Вересковая степь оказалась еще более дикой, чем думала Мэри. Словно необъятная пустыня, тянулась она с востока на запад, и только кое-где ее пересекали тропинки, да на горизонте вздымались высокие холмы.
Мэри не могла бы сказать, где кончается степь. Только один раз, забравшись на самый высокий тор к западу от «Ямайки», она увидела вдали серебристый блеск моря. Местность была тихая и пустынная, не тронутая человеком. На вершинах торов были навалены кучей огромные каменные глыбы странной, причудливой формы – они лежали здесь с тех самых пор, как их сотворил Господь Бог.
Некоторые камни имели форму гигантских стульев и чудовищно искривленных столов; другие камни, чуть поменьше, напоминали упавшего на землю великана, отбрасывая мрачную тень на вереск и кустики жесткой травы. Длинные узкие валуны стояли торчком, чудом удерживая равновесие, как будто ветер подпирал их, а иные были плоскими, словно срезанными, похожими на алтари, дожидавшиеся жертвоприношения. Высоко в скалах водились дикие бараны, черные вороны и сарычи – всевозможные нелюдимые одиночки животного мира.
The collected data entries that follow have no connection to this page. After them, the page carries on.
-- ==== Sys2Proof/Word.lean ====
section
/-! DEFINITION. The word types of the execution core: nibbles, bytes, bus addresses and the two program counters. -/

namespace Sys2Proof

/-- A 4-bit value of variant A (00_scope.md R7). -/
abbrev Nibble := BitVec 4

/-- A memory, status or port cell (10_state.md R50). -/
abbrev Byte := BitVec 8

/-- A Bus address, `BUS_W = 16` bits (00_scope.md R9, 20_memory.md R71). -/
abbrev Addr := BitVec 16

/-- A program-counter value of variant A, `A_PCW = 12` bits (10_state.md R28). -/
abbrev PcA := BitVec 12

/-- A program-counter value of variant B, `B_PCW = 14` bits (10_state.md R28). -/
abbrev PcB := BitVec 14

end Sys2Proof
end

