-- ==== Sys2Proof/Machine/State.lean ====
section
/-! DEFINITION. The state of the machine as plain data (10_state.md), its reset value, and the reasons a step stops. -/

namespace Sys2Proof.Machine

/-- The typed errors (60_exceptions.md R340). -/
inductive TypedError where
  | invalidRegisterIndex
  | invalidAddress
  | readOnly
  | invalidOpcode (b : Byte)
  | stackUnderflow
  | notImplemented
  deriving DecidableEq, Repr

/-- A call stack of `depth` slots of `width` bits with its pointer and the outstanding-push counter (10_state.md R30,
R31). -/
structure CallStack (width depth : Nat) where
  slots : Vector (BitVec width) depth
  sp : Fin depth
  nest : Fin (depth + 1)
  deriving DecidableEq, Repr

/-- The CPU of variant A (10_state.md R21 to R31). -/
structure CpuA where
  x : Vector Nibble 16
  acc : Nibble
  cy : Bool
  test : Bool
  cl : Nibble
  rc : Byte
  pc : PcA
  stk : CallStack 12 3
  deriving DecidableEq, Repr

/-- The CPU of variant B (10_state.md R40 to R44); `x` is A, B, C, D, E, H, L in this order. -/
structure CpuB where
  x : Vector Byte 7
  fC : Bool
  fZ : Bool
  fS : Bool
  fP : Bool
  pc : PcB
  stk : CallStack 14 8
  deriving DecidableEq, Repr

/-- What the host does between two instructions (DESIGN CHOICE, log 4): let the CPU take a turn, set TEST
(10_state.md R25), set the cancellation flag (60_exceptions.md R351), or reset (70_reset_and_hazards.md R370). -/
inductive HostEvent where
  | go
  | setTest (v : Bool)
  | setCancel (v : Bool)
  | reset
  deriving DecidableEq, Repr

/-- The whole machine. `a` and `b` are the two CPU engines, of which `cfg.variant` names the one that runs (log 1).
`mem` and `stat` hold the contents and status arrays of all MemoryDevices, `pages` the page registers of each mapper,
`latch` the latches. `tick` and `hostQueue` are the model's own fields (log 4, 6). -/
structure State where
  cfg : MachineConfig
  a : CpuA
  b : CpuB
  halted : Bool
  err : Option TypedError
  cancel : Bool
  mem : Memory
  stat : Memory
  pages : List (Vector Byte 16)
  latch : List Bool
  tick : Nat
  hostQueue : List HostEvent
  deriving DecidableEq, Repr

/-- Why the run loop has ended (60_exceptions.md R350). The step of a machine whose run has ended raises it, no
instruction does. All are safe: the machine takes no further step. -/
inductive Fault where
  /-- An instruction raised this typed error (R346; 93_implementation_defined.md U9). Raised by `step`. Safe. -/
  | error (e : TypedError)
  /-- A halt instruction was executed (R350, R364). Raised by `step`. Safe. -/
  | halted
  /-- The host's cancellation flag is set (R351). Raised by `step`. Safe. -/
  | cancelled
  deriving DecidableEq, Repr

/-- What the model does not run. -/
inductive Refusal where
  /-- An instruction with no meaning yet. Raised by `exec`'s arms only. Safe. -/
  | notModelled (mnemonic : String)
  /-- A configuration the spec tells a model to refuse (92_eei_decisions.md D28; 93_implementation_defined.md U7).
  Raised by `step`. Safe. -/
  | badConfiguration
  deriving DecidableEq, Repr

/-- The empty call stack (10_state.md R30, R31, R65). -/
def CallStack.empty (width depth : Nat) (h : 0 < depth) : CallStack width depth :=
  { slots := Vector.replicate depth 0, sp := ⟨0, h⟩, nest := ⟨0, Nat.succ_pos depth⟩ }

/-- The CPU of variant A after reset (10_state.md R65). -/
def CpuA.reset : CpuA :=
  { x := Vector.replicate 16 0, acc := 0, cy := false, test := false, cl := 0, rc := 0, pc := 0
    stk := CallStack.empty 12 3 (by decide) }

/-- The CPU of variant B after reset (10_state.md R65). -/
def CpuB.reset : CpuB :=
  { x := Vector.replicate 7 0, fC := false, fZ := false, fS := false, fP := false, pc := 0
    stk := CallStack.empty 14 8 (by decide) }

/-- A machine with this configuration right after reset (10_state.md R65, 70_reset_and_hazards.md R370). -/
def State.resetWith (c : MachineConfig) : State :=
  { cfg := c, a := CpuA.reset, b := CpuB.reset, halted := false, err := none, cancel := false
    mem := Memory.ofImages [] 0 c.memList, stat := []
    pages := c.mappers.map fun _ => Vector.replicate 16 0
    latch := List.replicate c.nLatches false
    tick := 0, hostQueue := [] }

/-- The machine right after reset, in the plain configuration of variant A (log 2). -/
def State.reset : State := State.resetWith (MachineConfig.plain .A)

end Sys2Proof.Machine
end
Внизу, в степи, паслись черные коровы. Они осторожно ступали по твердой земле, инстинктивно обходя заманчивые зеленые лужайки, которые на самом деле были совсем не лужайки, а участки трясины, где булькала и чавкала болотная жижа. Ветер печально завывал в гранитных ущельях, а иногда прерывисто стонал, как человек, страдающий от боли.
Этот странный ветер налетал как будто ниоткуда; он стлался у самой земли, и трава пригибалась на его пути; он дышал на лужицы дождевой воды среди камней, и по воде пробегала рябь. Иногда ветер пронзительно кричал, и его крик эхом отдавался среди скал и уносился вдаль. В скалах царило безмолвие иной, давно прошедшей эры, когда еще не было человека и только языческие божества ступали по горным склонам. Неподвижный воздух был полон странного, древнего покоя, – покоя, который не от Бога.
Мэри Йеллан бродила по степи, карабкалась на скалы, отдыхала в низинах у родников и ручьев и все время думала про Джосса Мерлина. Каким могло быть его детство? Почему в какой-то момент его развитие пошло вкось, как у дерева с искривленным стволом, изувеченного северным ветром?
Однажды Мэри пересекла Восточную пустошь в направлении, которое указал ей Джосс в тот первый вечер. Остановившись на обрывистом склоне холма, со всех сторон окруженного вересковыми пустошами, она увидела, что дальше почва понижается, переходя в коварное болото, через которое пробивается ручеек. А по ту сторону болота, прямо посреди равнины, поднимается к небу гигантская каменная рука, словно высеченная из гранита отвратительного тускло-серого цвета.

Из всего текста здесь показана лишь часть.